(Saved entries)
/-- LOCKOUT_END: FLD24 has stood at 17 V for 10 us; the state is NORMAL from 19.6 V, otherwise LOW. The stages come
back at the update of the first frame whose T0 follows. -/
def execLockoutEnd (mv : Nat) (s : State) : Out :=
  .next (
    if !s.on Reg.fioStatusLockout then s
    else
      let s := noteFld24 mv ((s.setBit Reg.fioStatusLockout false).setBit Reg.fioStatusFldLow (mv < 19600))
      s.updFio (fun f => { f with backFrame := frameIndex s.now }))

/-! ### Digital outputs (R292) -/

/-- DO_LATCH_OFF: after 1 ms in limitation the stage latches off. -/
def execDoLatchOff (n : Nat) (s : State) : Out :=
  .next (
    if 8 ≤ n then s
    else
      let s := s.updFio (fun f => { f with latched := withBit f.latched n true })
      let s := s.set Reg.fioDoDrive (withBit (s.get Reg.fioDoDrive) n false)
      s.raise Ev.fioStatusDioFault)

/-! ### The sink window (R288, R291) -/

/-- DI_SINK_WINDOW: every enabled channel draws the sink current until the sample instant (R288; log entry 194); each whose
terminal reads at least 11 V is compared with 2.5 mA within 20 %; out of
band in two consecutive windows sets DIO_FAULT. -/
def execDiSinkWindow (ua : List Nat) (mv : List Int) (s : State) : Out :=
  .next (
    let s := toPhase 175000 s
    let c := s.conf objFio
    let bad := bitmap 16 (fun n => fioDiEnabled c n && decide (11000 ≤ mv.getD n 0) &&
      (decide (ua.getD n 0 < 2000) || decide (3000 < ua.getD n 0)))
    let twice := bad &&& s.fio.sinkBad ≠ 0
    (s.updFio (fun f => { f with sinkBad := bad, sinks := bitmap 16 (fioDiEnabled c) })).raiseIf twice
      Ev.fioStatusDioFault)

/-! ### The sample instant (R283, R288-R290, R294, R296-R300) -/

/-- What a terminal reads (R288): none between 5 V and 11 V. -/
def levelOf (mv : Int) : Option Bool := if 11000 ≤ mv then some true else if mv ≤ 5000 then some false else none

/-- The sample of DI n, a free value between the thresholds (R288), and its debounced state (R289). -/
def sampleDi (x : FieldSample) (s : State) (n : Nat) : State :=
  let c := s.conf objFio
  let p : Bool × State := match levelOf (x.di.getD n 0) with
    | some b => (b, s)
    | none => (bitOf s.fresh 0, s.took)
  let s := p.2.set Reg.fioDiRaw (withBit (p.2.get Reg.fioDiRaw) n p.1)
  let was := bitOf (s.get Reg.fioDiState) n
  if !fioDiEnabled c n then s
  else if p.1 = was then s.updFio (fun f => { f with debounce := listSet f.debounce n (fun _ => 0) })
  else
    let k := s.fio.debounce.getD n 0 + 1
    if fioDebounce c n < k then
      (s.updFio (fun f => { f with debounce := listSet f.debounce n (fun _ => 0) })).set Reg.fioDiState
        (withBit (s.get Reg.fioDiState) n p.1)
    else s.updFio (fun f => { f with debounce := listSet f.debounce n (fun _ => k) })

/-- The readback of DO n, a free value between the thresholds, and whether it disagrees with the reference (R294). -/
def sampleDo (x : FieldSample) (p : Nat × State) (n : Nat) : Nat × State :=
  let s := p.2
  let v := levelOf (x.dout.getD n 0)
  let q : Bool × State := match v with
    | some b => (b, s)
    | none => (bitOf s.fresh 0, s.took)
  let s := q.2.set Reg.fioDoRb (withBit (q.2.get Reg.fioDoRb) n q.1)
  let ref := bitOf s.fio.doRef n && !bitOf s.fio.latched n
  (if v = some ref then p.1 else withBit p.1 n true, s)

/-- 25 mA, the top of the 24-bit conversion, in 2^-32 of its step (R296; log entry 44). -/
def aiTop : Nat := 16777215 * 4294967296

/-- The mean of conversions, from their sum and number, in 2^-32 of a step; a reverse current reads 0 mA (R296, R297). -/
def aiMean (x : Int × Nat) : Nat := min aiTop (divEven (x.1.toNat * 4294967296) x.2)

/-- A current of the AI conversion in the units of which 25 mA are `full`, as a fraction. -/
def aiFrac (full x : Nat) : Nat × Nat := (x * full, aiTop)

/-- CLASS of NE 43 from x (R298). -/
def aiClass (x : Nat) : Nat :=
  let v := x * 250
  if v < 36 * aiTop then 3 else if v < 38 * aiTop then 1 else if v ≤ 205 * aiTop then 0
  else if v ≤ 210 * aiTop then 2 else 4

/-- 1 - e^(-t) for t = 1 / n, n at least 40, in 2^-80: its series, of which the thirteenth term is below 2^-80 (R297; log
entry 44). -/
def oneLessExp (n : Nat) : Nat :=
  let r := (List.range 12).foldl (fun (p : Nat × Int) i =>
    let d := p.1 * n * (i + 1)
    (d, p.2 + (if i % 2 = 0 then 1 else -1) * ((2 ^ 80 / d : Nat) : Int))) (1, 0)
  r.2.toNat
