-- ==== Sys2Proof/Machine/CodeCheck.lean ====
section
/-! DEFINITION. What the loader derives from Petal code: decoding (05 R156, R157), the code rules (R174) and the worst
case of a segment, FB or function (R167, 04 R117). -/

namespace Sys2Proof.Machine

/-! ### Decoding -/

/-- The operand sizes of an opcode in bytes, or none where it is unassigned (R157). -/
def opFormat (op : Nat) : Option (List Nat) :=
  if op ≤ 0x05 then some []
  else if op = 0x06 ∨ op = 0x0A then some [1]
  else if op = 0x08 ∨ op = 0x09 then some []
  else if op = 0x0B ∨ op = 0x0C then some [2]
  else if 0x10 ≤ op ∧ op ≤ 0x16 then some [1, 2]
  else if 0x17 ≤ op ∧ op ≤ 0x1D then some [1, 2, 2]
  else if op = 0x1E then some [1, 2]
  else if 0x20 ≤ op ∧ op ≤ 0x37 then some []
  else if 0x40 ≤ op ∧ op ≤ 0x56 then some []
  else if 0x60 ≤ op ∧ op ≤ 0x75 then some []
  else if 0x78 ≤ op ∧ op ≤ 0x7C then some []
  else if 0x80 ≤ op ∧ op ≤ 0x82 then some []
  else if op = 0x84 then some []
  else if 0x83 ≤ op ∧ op ≤ 0x8B then some [1]
  else if op = 0x90 ∨ op = 0x91 then some [1, 1]
  else if 0xA0 ≤ op ∧ op ≤ 0xA2 then some [2]
  else if op = 0xA3 ∨ op = 0xA4 ∨ op = 0xA8 then some [2, 2]
  else if op = 0xA5 ∨ op = 0xAA ∨ op = 0xAC ∨ op = 0xAD then some []
  else if op = 0xA6 then some [1]
  else if op = 0xA9 then some [2]
  else if op = 0xAB then some [1, 2, 1]
  else none

/-- A decoded instruction: its address, opcode, operands and the next address. -/
structure CodeOp where
  pc : Nat
  op : Nat
  a : Nat
  b : Nat
  c : Nat
  next : Nat
deriving DecidableEq, Repr

/-- Reads operand fields from the bytes after an opcode. -/
def readFields : List Nat → List Byte → List Nat
  | [], _ => []
  | n :: r, bs => leNat (bs.take n) :: readFields r (bs.drop n)

/-- The instructions of a code range in address order; none where one is unassigned or leaves the range. -/
def decodeRange : Nat → Nat → List Byte → Option (List CodeOp)
  | _, _, [] => some []
  | 0, _, _ :: _ => none
  | fuel + 1, pc, op :: bs =>
    match opFormat op.toNat with
    | none => none
    | some fmt =>
      let n := fmt.foldl (· + ·) 0
      if bs.length < n then none
      else
        let f := readFields fmt bs
        (decodeRange fuel (pc + 1 + n) (bs.drop n)).map (fun l =>
          ⟨pc, op.toNat, f.getD 0 0, f.getD 1 0, f.getD 2 0, pc + 1 + n⟩ :: l)

/-- The instructions of a TYPES entry's code range. -/
def typeCode (u : LoadUnit) (ty : TypeRow) : Option (List CodeOp) :=
  match u.images.find? (fun c => c.engine == ty.engine) with
  | some img =>
    if img.code.length < ty.codeOff + ty.codeLen then none
    else decodeRange ty.codeLen ty.codeOff ((img.code.drop ty.codeOff).take ty.codeLen)
  | none => none

/-! ### The call graph -/

/-- The TYPES index an instruction calls. -/
def callee (i : CodeOp) : Option Nat := if i.op = 0xA8 then some i.b else if i.op = 0xA9 then some i.a else none

/-- The TYPES indices a type's code calls. -/
def callees (u : LoadUnit) (idx : Nat) : List Nat :=
  match u.types[idx]? with
  | some ty => ((typeCode u ty).getD []).filterMap callee
  | none => []

/-- The deepest call chain from a type, in calls; none where it exceeds the fuel, which a cycle does. -/
def callDepth (u : LoadUnit) : Nat → Nat → Option Nat
  | 0, _ => none
  | f + 1, idx => (callees u idx).foldl (fun m c =>
      match m, callDepth u f c with | some a, some b => some (if a < b + 1 then b + 1 else a) | _, _ => none) (some 0)

/-- The types reached from a type through calls, itself included. -/
def reached (u : LoadUnit) : Nat → Nat → List Nat
  | 0, _ => []
  | f + 1, idx => idx :: (callees u idx).flatMap (reached u f)

/-- The types reached from a list of types, by repeated expansion. -/
def closure (u : LoadUnit) : Nat → List Nat → List Nat
  | 0, l => l
  | f + 1, l => closure u f (l ++ ((l.flatMap (callees u)).eraseDups.filter (fun c => !l.contains c)))

/-- A type on a cycle of the call graph. -/
def onCycle (u : LoadUnit) (idx : Nat) : Bool := (closure u u.types.length (callees u idx)).contains idx

/-- The calls of a type nest at most 16 deep and lie on no cycle (R174 rule 5). A type that only reaches a cycle is not
to blame for it (R556). -/
def callsOk (u : LoadUnit) (fuel idx : Nat) : Bool :=
  (callDepth u fuel idx).isSome || (!onCycle u idx && (closure u u.types.length [idx]).any (onCycle u))

/-- The largest sum of LOCAL_SIZE along a call chain from a type (R168, R179). -/
def localNeed (u : LoadUnit) : Nat → Nat → Nat
  | 0, _ => 0
  | f + 1, idx =>
    let own := match u.types[idx]? with | some ty => ty.localSize | none => 0
    own + (callees u idx).foldl (fun m c => let n := localNeed u f c; if m < n then n else m) 0

/-- Chains longer than this are refused (R174 rule 5). -/
def chainFuel : Nat := 17

/-- The TYPES index of a task's PROGRAM. -/
def taskType (u : LoadUnit) (t : TaskRow) : Option Nat := (u.insts.find? (fun i => i.id == t.inst)).map (·.type)

/-- The size of engine e's local stack. -/
def localSizeOf (u : LoadUnit) (e : Nat) : Nat :=
  (u.tasks.filter (fun t => t.engine == e)).foldl (fun m t =>
    match taskType u t with
    | some i => let n := localNeed u chainFuel i; if m < n then n else m
    | none => m) 0

/-- The tasks whose body reaches a type. -/
def reachers (u : LoadUnit) (idx : Nat) : List TaskRow :=
  u.tasks.filter (fun t => match taskType u t with | some i => (reached u chainFuel i).contains idx | none => false)

/-- The image limits code of a type is checked against, and whether an error task reaches it (R174 rule 6). -/
def imageLimits (u : LoadUnit) (idx : Nat) : Nat × Nat × Bool :=
  let l := reachers u idx
  let inp := l.foldl (fun m t => let n := if t.kind = 1 then 64 else t.inBytes; if n < m then n else m) 49152
  let out := l.foldl (fun m t => let n := if t.kind = 1 then 0 else t.outBytes; if n < m then n else m) 16384
  (inp, out, l.any (fun t => t.kind == 1))

/-! ### Operands (R173, R174 rules 1, 5, 6, 9) -/

/-- What a range of code may touch: its type, the image limits, constants, and whether an error task reaches it. -/
structure Bounds where
  ty : TypeRow
  inp : Nat
  out : Nat
  err : Bool
  consts : Nat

**Directions**
Repeat word for word the lines above that run from the line containing "itself included. -/" through the line containing "def taskType (u", both ends included, and nothing else.

**Output**
/-- The types reached from a type through calls, itself included. -/
def reached (u : LoadUnit) : Nat → Nat → List Nat
  | 0, _ => []
  | f + 1, idx => idx :: (callees u idx).flatMap (reached u f)

/-- The types reached from a list of types, by repeated expansion. -/
def closure (u : LoadUnit) : Nat → List Nat → List Nat
  | 0, l => l
  | f + 1, l => closure u f (l ++ ((l.flatMap (callees u)).eraseDups.filter (fun c => !l.contains c)))

/-- A type on a cycle of the call graph. -/
def onCycle (u : LoadUnit) (idx : Nat) : Bool := (closure u u.types.length (callees u idx)).contains idx

/-- The calls of a type nest at most 16 deep and lie on no cycle (R174 rule 5). A type that only reaches a cycle is not
to blame for it (R556). -/
def callsOk (u : LoadUnit) (fuel idx : Nat) : Bool :=
  (callDepth u fuel idx).isSome || (!onCycle u idx && (closure u u.types.length [idx]).any (onCycle u))

/-- The largest sum of LOCAL_SIZE along a call chain from a type (R168, R179). -/
def localNeed (u : LoadUnit) : Nat → Nat → Nat
  | 0, _ => 0
  | f + 1, idx =>
    let own := match u.types[idx]? with | some ty => ty.localSize | none => 0
    own + (callees u idx).foldl (fun m c => let n := localNeed u f c; if m < n then n else m) 0

/-- Chains longer than this are refused (R174 rule 5). -/
def chainFuel : Nat := 17

/-- The TYPES index of a task's PROGRAM. -/
def taskType (u : LoadUnit) (t : TaskRow) : Option Nat := (u.insts.find? (fun i => i.id == t.inst)).map (·.type)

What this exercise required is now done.